Furthermore, such withdrawal appears to conflict with the NHS policy to promote personalised commissioning and payment and, generally, to enhance patient choice (including, arguably, the choice to receive CAM services) in accord with the NHS 5 Year Forward View, about which more details can be found in my December 2017 blog.
Shouldn’t the overall aim of all concerned be to take a balanced and unbiased view of the benefits to patients of both CAM and conventional medicine? To this end, the intransigence of some managers and clinicians as concluded in the paper Patient choice and evidence based decisions: The case for complementary therapies (mentioned above) needs to be properly and objectively addressed.
As I have said, this should certainly not be construed as a criticism of all conventional medicine per se but rather as a suggestion that there should be a balance in the arguments for and against both conventional medicine and CAM.
If patients are to have any proper choice about the medicines they are prescribed they should be entitled to whatever treatment they feel is in their best interest, including as part of an integrated treatment plan that combines the best of effective and safe conventional medicine and CAM. Such choice should be informed, diverse, respected and valued by both practitioner and patient.
Also relevant to the debate about NHS and CCG decision-making are the revelations referred to in the following section.
PREVALENCE AND ECONOMIC BURDEN OF MEDICATION ERRORS IN THE NHS IN ENGLAND: POLICY RESEARCH UNIT IN ECONOMIC EVALUATION IN HEALTH & CARE INTERVENTIONS (22.02.18)
I mention this research (that relates to conventional medicine not CAM), which may be viewed here, so that its conclusions may be compared with the case against CAM, whether or not in connection with the Charity Commission Consultation or the recommendations to CCGs and GPs by NHS England.

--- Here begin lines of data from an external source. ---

-- ==== Sys2Proof/Tests/Slice0.lean ====
section
/-! SUPPORT. Tests: the well-formedness smoke test, a decoded word for every instruction, one step per instruction, and
a witness for the hypotheses of each statement. Expected values are those of spec/95_test_vectors.md (its row's name
stands in the comment) or of the examples inside the rules; none is the model's own answer. -/

namespace Sys2Proof.Tests

open Sys2Proof.Machine Sys2Proof.Safety

/-- The reset state with an instruction word at 0x200. -/
def start (w : Nat) : State := State.reset.withFetchWord 16 w

/-- The result is a next state, and it passes the test. -/
def ends (r : Result) (q : State → Bool) : Bool :=
  match r with
  | .next t => q t
  | .fault _ => false
  | .refused _ => false

/-- The result is this fault. -/
def stops (r : Result) (f : Fault) : Bool :=
  match r with
  | .next _ => false
  | .fault g => g == f
  | .refused _ => false

/-- A stack depth, for a state built by hand. -/
def depth (s : State) (n : Fin 17) : State := { s with sp := n }

/-- A stack slot, for a state built by hand. -/
def slot (s : State) (k : Fin 16) (w : Word) : State := { s with stack := s.stack.set k.val w }

/-- A memory byte, for a state built by hand. -/
def poke (s : State) (a : Nat) (b : Byte) : State := s.setMem (s.mem.write a b)

/-! ### Well-formedness: an ill-formed word for each fixed field of the opcode map (30_encoding.md R49, R51) -/

/-- Family 0, V-UNK-1 to V-UNK-5. -/
theorem test_wf_family0 : ([0x0000, 0x00E1, 0x00FE, 0x01E0, 0x0FEE] : List Word).any wellFormedWord = false := by decide

/-- Family 5, V-UNK-6 and S14. -/
theorem test_wf_family5 : ([0x5001, 0x5121] : List Word).any wellFormedWord = false := by decide

/-- Family 8, V-UNK-7 and V-UNK-8. -/
theorem test_wf_family8 : ([0x8008, 0x800D, 0x800F] : List Word).any wellFormedWord = false := by decide

/-- Family 9, V-UNK-9. -/
theorem test_wf_family9 : ([0x9001, 0x912F] : List Word).any wellFormedWord = false := by decide

/-- Family E, V-UNK-10 and V-UNK-11. -/
theorem test_wf_familyE : ([0xE09F, 0xE0A0] : List Word).any wellFormedWord = false := by decide

/-- Family F, V-UNK-12 to V-UNK-14. -/
theorem test_wf_familyF : ([0xF000, 0xF01F, 0xF075, 0xF085, 0xFFFF] : List Word).any wellFormedWord = false := by decide

/-- Words at the two ends of each row are well formed. -/
theorem test_wf_accepts : ([0x00E0, 0x1000, 0x5FF0, 0x8FFE, 0x9000, 0xDFFF, 0xEFA1, 0xFF65] : List Word).all wellFormedWord = true := by
  decide

/-- The decoder rejects an ill-formed word, and too few bytes, by name. -/
theorem test_decode_rejects : decode [0x5A, 0xB1] = .error (.unknownOpcode 0x5AB1) ∧ decode [0x12] = .error .truncated := by
  decide

/-! ### Decoding: every instruction's word, bit by bit from 30_encoding.md R45 and R51 -/

theorem test_decode_00E0 : decodeWord 0b0000000011100000#16 = some .i00E0 := by decide
theorem test_decode_00EE : decodeWord 0b0000000011101110#16 = some .i00EE := by decide
theorem test_decode_1NNN : decodeWord 0b0001101010111100#16 = some (.i1NNN 0xABC) := by decide
theorem test_decode_2NNN : decodeWord 0b0010001100000001#16 = some (.i2NNN 0x301) := by decide
theorem test_decode_3XNN : decodeWord 0b0011101000000101#16 = some (.i3XNN 10 0x05) := by decide
theorem test_decode_4XNN : decodeWord 0b0100101000000101#16 = some (.i4XNN 10 0x05) := by decide
theorem test_decode_5XY0 : decodeWord 0b0101000100100000#16 = some (.i5XY0 1 2) := by decide
theorem test_decode_6XNN : decodeWord 0b0110111110101011#16 = some (.i6XNN 15 0xAB) := by decide
theorem test_decode_7XNN : decodeWord 0b0111101011111111#16 = some (.i7XNN 10 0xFF) := by decide
theorem test_decode_8XY0 : decodeWord 0b1000000100100000#16 = some (.i8XY0 1 2) := by decide
theorem test_decode_8XY1 : decodeWord 0b1000000100100001#16 = some (.i8XY1 1 2) := by decide
theorem test_decode_8XY2 : decodeWord 0b1000000100100010#16 = some (.i8XY2 1 2) := by decide
theorem test_decode_8XY3 : decodeWord 0b1000111100100011#16 = some (.i8XY3 15 2) := by decide
theorem test_decode_8XY4 : decodeWord 0b1000000000010100#16 = some (.i8XY4 0 1) := by decide
theorem test_decode_8XY5 : decodeWord 0b1000000100100101#16 = some (.i8XY5 1 2) := by decide
theorem test_decode_8XY6 : decodeWord 0b1000000110100110#16 = some (.i8XY6 1 10) := by decide
theorem test_decode_8XY7 : decodeWord 0b1000000100100111#16 = some (.i8XY7 1 2) := by decide
theorem test_decode_8XYE : decodeWord 0b1000000110101110#16 = some (.i8XYE 1 10) := by decide
theorem test_decode_9XY0 : decodeWord 0b1001000100100000#16 = some (.i9XY0 1 2) := by decide
theorem test_decode_ANNN : decodeWord 0b1010001011110000#16 = some (.iANNN 0x2F0) := by decide
theorem test_decode_BNNN : decodeWord 0b1011001100000000#16 = some (.iBNNN 0x300) := by decide
theorem test_decode_CXNN : decodeWord 0b1100001100001111#16 = some (.iCXNN 3 0x0F) := by decide
theorem test_decode_DXYN : decodeWord 0b1101000000010101#16 = some (.iDXYN 0 1 5) := by decide
theorem test_decode_EX9E : decodeWord 0b1110010110011110#16 = some (.iEX9E 5) := by decide
theorem test_decode_EXA1 : decodeWord 0b1110010110100001#16 = some (.iEXA1 5) := by decide
theorem test_decode_FX07 : decodeWord 0b1111001000000111#16 = some (.iFX07 2) := by decide
theorem test_decode_FX0A : decodeWord 0b1111010000001010#16 = some (.iFX0A 4) := by decide
theorem test_decode_FX15 : decodeWord 0b1111001000010101#16 = some (.iFX15 2) := by decide
theorem test_decode_FX18 : decodeWord 0b1111001100011000#16 = some (.iFX18 3) := by decide
theorem test_decode_FX1E : decodeWord 0b1111001000011110#16 = some (.iFX1E 2) := by decide
theorem test_decode_FX29 : decodeWord 0b1111001100101001#16 = some (.iFX29 3) := by decide
theorem test_decode_FX33 : decodeWord 0b1111000000110011#16 = some (.iFX33 0) := by decide
theorem test_decode_FX55 : decodeWord 0b1111001001010101#16 = some (.iFX55 2) := by decide
theorem test_decode_FX65 : decodeWord 0b1111000101100101#16 = some (.iFX65 1) := by decide

/-- The encoder writes the same bits, high byte first (R46, 20_memory.md R31). -/
theorem test_encode_DXYN : encodeBytes (.iDXYN 0 1 5) = [0xD0, 0x15] := by decide

/-- The table's numbering: one word, its own bits. -/
theorem test_decodeTableWord : decodeTableWord 16 0x8FF4 = some (.i8XY4 15 15) := by decide

/-! ### Fetch and unknown opcodes -/

/-- V-FET-1: the byte at the lower address is the high byte. -/
theorem test_fetch_big_endian :
    ends (step (poke (poke State.reset 0x200 0x12) 0x201 0x34)) (fun t => t.pc == 0x0234) = true := by decide

/-- V-FET-2: the last fetchable address. -/
theorem test_fetch_last :
    ends (step ((poke (poke State.reset 0xFFE 0x60) 0xFFF 0x07).setPc 0xFFE)) (fun t => t.getV 0 == 0x07 && t.pc == 0x1000) = true := by
  decide

/-- V-FET-3: one byte of the fetch lies outside. -/
theorem test_fetch_faults_at_FFF : stops (step (State.reset.setPc 0xFFF)) (.addressFault .fetch 0x1000) = true := by decide

/-- V-FET-4: both bytes lie outside. -/
theorem test_fetch_faults_at_10FE : stops (step (State.reset.setPc 0x10FE)) (.addressFault .fetch 0x10FE) = true := by decide

/-- V-FET-5: an odd pc is legal. -/
theorem test_fetch_odd :
    ends (step ((poke (poke State.reset 0x201 0x6A) 0x202 0x55).setPc 0x201)) (fun t => t.getV 10 == 0x55 && t.pc == 0x203) = true := by
  decide

/-- 40_machine_cycle.md R61, example. -/
theorem test_unknown_opcode :
    ends (step (start 0x5AB1)) (fun t => t.pc == 0x202) = true ∧ stepReport (start 0x5AB1) = .unknownOpcode 0x5AB1 := by decide

/-! ### Control transfer -/

/-- S9 -/
theorem test_00EE_underflow :
    ends (step (start 0x00EE)) (fun t => t.pc == 0x200 && t.sp == 0) = true ∧ stepReport (start 0x00EE) = .stackUnderflow := by
  decide

/-- V-FLW-6 -/
theorem test_00EE_from_full :
    ends (step (slot (depth (start 0x00EE) 16) 15 0x031E)) (fun t => t.pc == 0x31E && t.sp == 15 && t.stack[15] == 0x31E) = true := by
  decide

/-- R66, example. -/
theorem test_1NNN : ends (step (start 0x1ABC)) (fun t => t.pc == 0xABC) = true := by decide

/-- V-FLW-4 -/
theorem test_2NNN_last :
    ends (step (depth (start 0x2ABC) 15)) (fun t => t.pc == 0xABC && t.sp == 16 && t.stack[15] == 0x202) = true := by decide

/-- V-FLW-5 -/
theorem test_2NNN_overflow :
    ends (step (slot (depth (start 0x2ABC) 16) 15 0x030F)) (fun t => t.pc == 0x200 && t.sp == 16 && t.stack[15] == 0x30F) = true ∧
      stepReport (depth (start 0x2ABC) 16) = .stackOverflow := by decide

/-- V-FLW-8 -/
theorem test_3XNN_skips : ends (step ((start 0x30FF).setV 0 0xFF)) (fun t => t.pc == 0x204) = true := by decide

/-- R68, example. -/
theorem test_3XNN_goes_on : ends (step ((start 0x3A05).setV 10 0x06)) (fun t => t.pc == 0x202) = true := by decide

/-- V-FLW-9 -/
theorem test_4XNN_goes_on : ends (step ((start 0x40FF).setV 0 0xFF)) (fun t => t.pc == 0x202) = true := by decide

/-- R69, example. -/
theorem test_4XNN_skips : ends (step ((start 0x4A05).setV 10 0x06)) (fun t => t.pc == 0x204) = true := by decide

/-- V-FLW-12 -/
theorem test_5XY0_same : ends (step ((start 0x5FF0).setV 15 0x09)) (fun t => t.pc == 0x204) = true := by decide

/-- V-FLW-14 -/
theorem test_5XY0_goes_on : ends (step ((start 0x5010).setV 0 0x01)) (fun t => t.pc == 0x202) = true := by decide

/-- V-FLW-13 -/
theorem test_9XY0_same : ends (step ((start 0x9FF0).setV 15 0x09)) (fun t => t.pc == 0x202) = true := by decide

/-- V-FLW-15 -/
theorem test_9XY0_skips : ends (step ((start 0x9010).setV 0 0x01)) (fun t => t.pc == 0x204) = true := by decide

/-- V-FLW-17: the sum is not masked to 12 bits. -/
theorem test_BNNN_no_mask : ends (step ((start 0xBFFF).setV 0 0xFF)) (fun t => t.pc == 0x10FE) = true := by decide

/-- V-FLW-18: the X nibble selects no register. -/
theorem test_BNNN_uses_V0 : ends (step ((start 0xB300).setV 3 0x77)) (fun t => t.pc == 0x300) = true := by decide

/-! ### Register load, arithmetic and logic -/

/-- V-ALU-38 -/
theorem test_6XNN : ends (step (start 0x6FAB)) (fun t => t.getV 15 == 0xAB && t.pc == 0x202) = true := by decide

/-- V-ALU-1: no carry is written. -/
theorem test_7XNN_no_flag :
    ends (step (((start 0x70FF).setV 0 0xFF).setV 15 0x55)) (fun t => t.getV 0 == 0xFE && t.getV 15 == 0x55) = true := by decide

/-- V-ALU-2 -/
theorem test_7XNN_VF : ends (step ((start 0x7FFF).setV 15 0x01)) (fun t => t.getV 15 == 0x00) = true := by decide

/-- V-ALU-37 -/
theorem test_8XY0 : ends (step ((start 0x8120).setV 2 0x7E)) (fun t => t.getV 1 == 0x7E && t.getV 2 == 0x7E) = true := by decide

/-- V-ALU-3: VF is not cleared. -/
theorem test_8XY1 :
    ends (step ((((start 0x8121).setV 1 0xAA).setV 2 0x55).setV 15 0x01)) (fun t => t.getV 1 == 0xFF && t.getV 15 == 0x01) = true := by
  decide

/-- V-ALU-4 -/
theorem test_8XY2 : ends (step (((start 0x8122).setV 1 0x3C).setV 2 0x0F)) (fun t => t.getV 1 == 0x0C) = true := by decide

/-- V-ALU-5 -/
theorem test_8XY3 : ends (step (((start 0x8F23).setV 15 0xFF).setV 2 0x0F)) (fun t => t.getV 15 == 0xF0) = true := by decide

/-- S5 -/
theorem test_8XY4_carry :
    ends (step (((start 0x8014).setV 0 0xFF).setV 1 0x01)) (fun t => t.getV 0 == 0x00 && t.getV 15 == 1) = true := by decide

/-- V-ALU-9: X = F, the sum is lost. -/
theorem test_8XY4_flag_wins :
    ends (step (((start 0x8F14).setV 15 0x01).setV 1 0x02)) (fun t => t.getV 15 == 0 && t.getV 1 == 0x02) = true := by decide

/-- S6 -/
theorem test_8XY5_borrow :
    ends (step ((((start 0x8015).setV 0 0x01).setV 1 0x02).setV 15 0x01)) (fun t => t.getV 0 == 0xFF && t.getV 15 == 0) = true := by
  decide

/-- V-ALU-17: equal operands, Y = F. -/
theorem test_8XY5_equal :
    ends (step (((start 0x80F5).setV 0 0x05).setV 15 0x05)) (fun t => t.getV 0 == 0x00 && t.getV 15 == 1) = true := by decide

/-- V-ALU-18: VY is ignored. -/
theorem test_8XY6 :
    ends (step (((start 0x8126).setV 1 0x05).setV 2 0x99)) (fun t => t.getV 1 == 0x02 && t.getV 15 == 1 && t.getV 2 == 0x99) = true := by
  decide

/-- V-ALU-21: X = F, the flag wins. -/
theorem test_8XY6_flag_wins : ends (step ((start 0x8F06).setV 15 0x03)) (fun t => t.getV 15 == 1) = true := by decide

/-- V-ALU-24 -/
theorem test_8XY7_borrow :
    ends (step (((start 0x8127).setV 1 0x0A).setV 2 0x03)) (fun t => t.getV 1 == 0xF9 && t.getV 15 == 0) = true := by decide

/-- V-ALU-27 -/
theorem test_8XY7_flag_wins : ends (step (((start 0x8F17).setV 15 0x03).setV 1 0x05)) (fun t => t.getV 15 == 1) = true := by decide

/-- V-ALU-29: VY is ignored. -/
theorem test_8XYE :
    ends (step (((start 0x81AE).setV 1 0x7F).setV 10 0xFF)) (fun t => t.getV 1 == 0xFE && t.getV 15 == 0) = true := by decide

/-- V-ALU-31: X = F, the flag wins. -/
theorem test_8XYE_flag_wins : ends (step ((start 0x8F0E).setV 15 0x81)) (fun t => t.getV 15 == 1) = true := by decide

/-- V-ALU-36: whatever byte is drawn, the result is that byte and the mask, and the next draw is another. -/
theorem test_CXNN :
    ∃ t, exec (.iCXNN 3 0x0F) State.reset = .next t ∧ t.getV 3 = Config.freeByte 0 &&& 0x0F ∧ t.draws = 1 :=
  ⟨_, rfl, rfl, rfl⟩

/-- V-ALU-34: a zero mask. -/
theorem test_CXNN_zero_mask : ∃ t, exec (.iCXNN 0 0x00) State.reset = .next t ∧ t.getV 0 = 0x00 :=
  ⟨_, rfl, BitVec.and_zero⟩

/-! ### Index register and memory transfer -/

/-- V-IDX-1 -/
theorem test_ANNN : ends (step ((start 0xA000).setI 0xFFFF)) (fun t => t.i == 0x0000 && t.pc == 0x202) = true := by decide

/-- V-IDX-3: the sum passes 0x0FFF. -/
theorem test_FX1E_past_FFF :
    ends (step (((start 0xF01E).setI 0x0FFF).setV 0 0x01)) (fun t => t.i == 0x1000 && t.getV 15 == 0) = true := by decide

/-- V-IDX-4: the sum wraps at 16 bits. -/
theorem test_FX1E_wraps :
    ends (step ((((start 0xF01E).setI 0xFFFF).setV 0 0x01).setV 15 0x07)) (fun t => t.i == 0x0000 && t.getV 15 == 0x07) = true := by
  decide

This research was funded by the UK Department of Health Policy Research Programme through its Policy Research Unit in Economic Evaluation of Health & Care Interventions (EEPRU) which is a collaboration between researchers from two institutions: the Centre for Health Economics, University of York and the School of Health and Related Studies, University of Sheffield. The research involves collaboration with colleagues at the University of Manchester.
At page 18, paragraph 1.4.7, the research concludes, among other things, as follows:
‘…Using published error rates, we estimated that 237 million medication errors occur at some point in the medication process in England in one year. Although this is a large number, 72.1% are minor with little or no potential for clinical harm. We estimated that 66.1 million potentially clinically significant errors occur, of which 47.0 million (71.0%) occurs in primary care. Prescribing in primary care accounts for 33.9% of all potentially clinically significant errors… The estimated burden of definitely avoidable ADRs [Adverse Drug Reactions] was estimated to be £98.5 million NHS costs per annum, consuming 181,626 bed-days, causing 712 deaths, and contributing to 1081 deaths during the index hospitalisation…’
The BBC report (23.02.18), Drug errors cause appalling harm and deaths, says Hunt, may be viewed here.
Readers will draw their own conclusions when assessing the likelihood of sustaining harm from being prescribed CAM, whether or not as part of an integrative treatment plan.